- **Provided material**:
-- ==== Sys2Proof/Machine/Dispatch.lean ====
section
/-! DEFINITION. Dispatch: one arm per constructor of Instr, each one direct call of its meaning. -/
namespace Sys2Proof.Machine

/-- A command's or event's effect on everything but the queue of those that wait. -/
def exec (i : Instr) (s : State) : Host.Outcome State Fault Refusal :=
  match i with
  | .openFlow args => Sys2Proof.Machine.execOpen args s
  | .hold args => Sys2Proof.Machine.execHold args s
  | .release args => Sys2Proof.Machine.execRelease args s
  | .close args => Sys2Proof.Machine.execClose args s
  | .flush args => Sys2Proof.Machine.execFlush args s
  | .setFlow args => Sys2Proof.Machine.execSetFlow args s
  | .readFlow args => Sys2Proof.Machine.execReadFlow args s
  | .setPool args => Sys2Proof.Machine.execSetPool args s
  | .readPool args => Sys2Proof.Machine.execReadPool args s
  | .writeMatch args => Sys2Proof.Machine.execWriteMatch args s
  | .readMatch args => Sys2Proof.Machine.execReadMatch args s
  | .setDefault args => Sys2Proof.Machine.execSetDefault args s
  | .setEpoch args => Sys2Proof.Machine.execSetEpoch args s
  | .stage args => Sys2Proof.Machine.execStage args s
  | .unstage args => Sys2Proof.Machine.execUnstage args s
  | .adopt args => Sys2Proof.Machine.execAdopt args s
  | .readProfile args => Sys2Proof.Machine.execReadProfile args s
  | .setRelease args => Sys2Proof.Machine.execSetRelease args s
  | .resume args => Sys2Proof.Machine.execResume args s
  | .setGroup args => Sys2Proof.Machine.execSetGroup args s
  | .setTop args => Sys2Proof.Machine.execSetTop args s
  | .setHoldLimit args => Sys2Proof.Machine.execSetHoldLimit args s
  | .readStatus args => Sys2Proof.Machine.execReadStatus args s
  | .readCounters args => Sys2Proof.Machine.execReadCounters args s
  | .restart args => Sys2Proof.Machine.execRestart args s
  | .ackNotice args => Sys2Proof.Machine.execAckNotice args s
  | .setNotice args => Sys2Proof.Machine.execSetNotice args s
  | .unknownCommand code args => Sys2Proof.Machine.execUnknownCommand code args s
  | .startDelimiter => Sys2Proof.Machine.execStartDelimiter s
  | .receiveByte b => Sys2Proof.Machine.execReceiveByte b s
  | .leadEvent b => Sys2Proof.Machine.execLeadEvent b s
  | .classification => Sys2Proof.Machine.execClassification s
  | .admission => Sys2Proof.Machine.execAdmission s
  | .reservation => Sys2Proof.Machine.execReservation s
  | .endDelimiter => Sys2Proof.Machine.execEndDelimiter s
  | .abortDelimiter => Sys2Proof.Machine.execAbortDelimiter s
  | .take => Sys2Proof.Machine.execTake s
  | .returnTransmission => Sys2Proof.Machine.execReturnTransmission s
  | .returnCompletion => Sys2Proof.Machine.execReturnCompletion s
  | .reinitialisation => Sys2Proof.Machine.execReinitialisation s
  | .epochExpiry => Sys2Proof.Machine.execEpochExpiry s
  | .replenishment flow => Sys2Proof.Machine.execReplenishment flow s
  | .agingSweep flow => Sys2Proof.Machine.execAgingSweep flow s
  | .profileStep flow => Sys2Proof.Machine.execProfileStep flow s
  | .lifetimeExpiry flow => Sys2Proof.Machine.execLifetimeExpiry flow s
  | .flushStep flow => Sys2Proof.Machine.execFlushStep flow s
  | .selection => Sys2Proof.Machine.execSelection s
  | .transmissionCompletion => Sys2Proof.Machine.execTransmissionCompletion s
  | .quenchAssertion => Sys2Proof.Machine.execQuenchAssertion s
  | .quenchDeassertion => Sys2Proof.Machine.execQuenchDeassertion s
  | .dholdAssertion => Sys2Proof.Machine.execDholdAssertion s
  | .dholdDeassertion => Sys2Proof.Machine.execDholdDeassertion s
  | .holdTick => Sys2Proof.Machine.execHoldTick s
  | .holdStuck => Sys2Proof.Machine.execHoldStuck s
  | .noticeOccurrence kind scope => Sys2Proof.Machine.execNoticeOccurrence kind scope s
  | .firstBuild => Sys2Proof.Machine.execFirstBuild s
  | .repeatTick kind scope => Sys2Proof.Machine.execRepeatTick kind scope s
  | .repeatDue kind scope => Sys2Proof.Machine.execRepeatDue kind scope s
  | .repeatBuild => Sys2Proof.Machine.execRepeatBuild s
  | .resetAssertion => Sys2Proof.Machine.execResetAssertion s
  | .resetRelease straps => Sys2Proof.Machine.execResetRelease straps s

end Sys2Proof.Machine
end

- **Task goal**:
Copy out every line of the entries where the string "Instr" shows up.

- **Expected answer**:
/-! DEFINITION. Dispatch: one arm per constructor of Instr, each one direct call of its meaning. -/
def exec (i : Instr) (s : State) : Host.Outcome State Fault Refusal :=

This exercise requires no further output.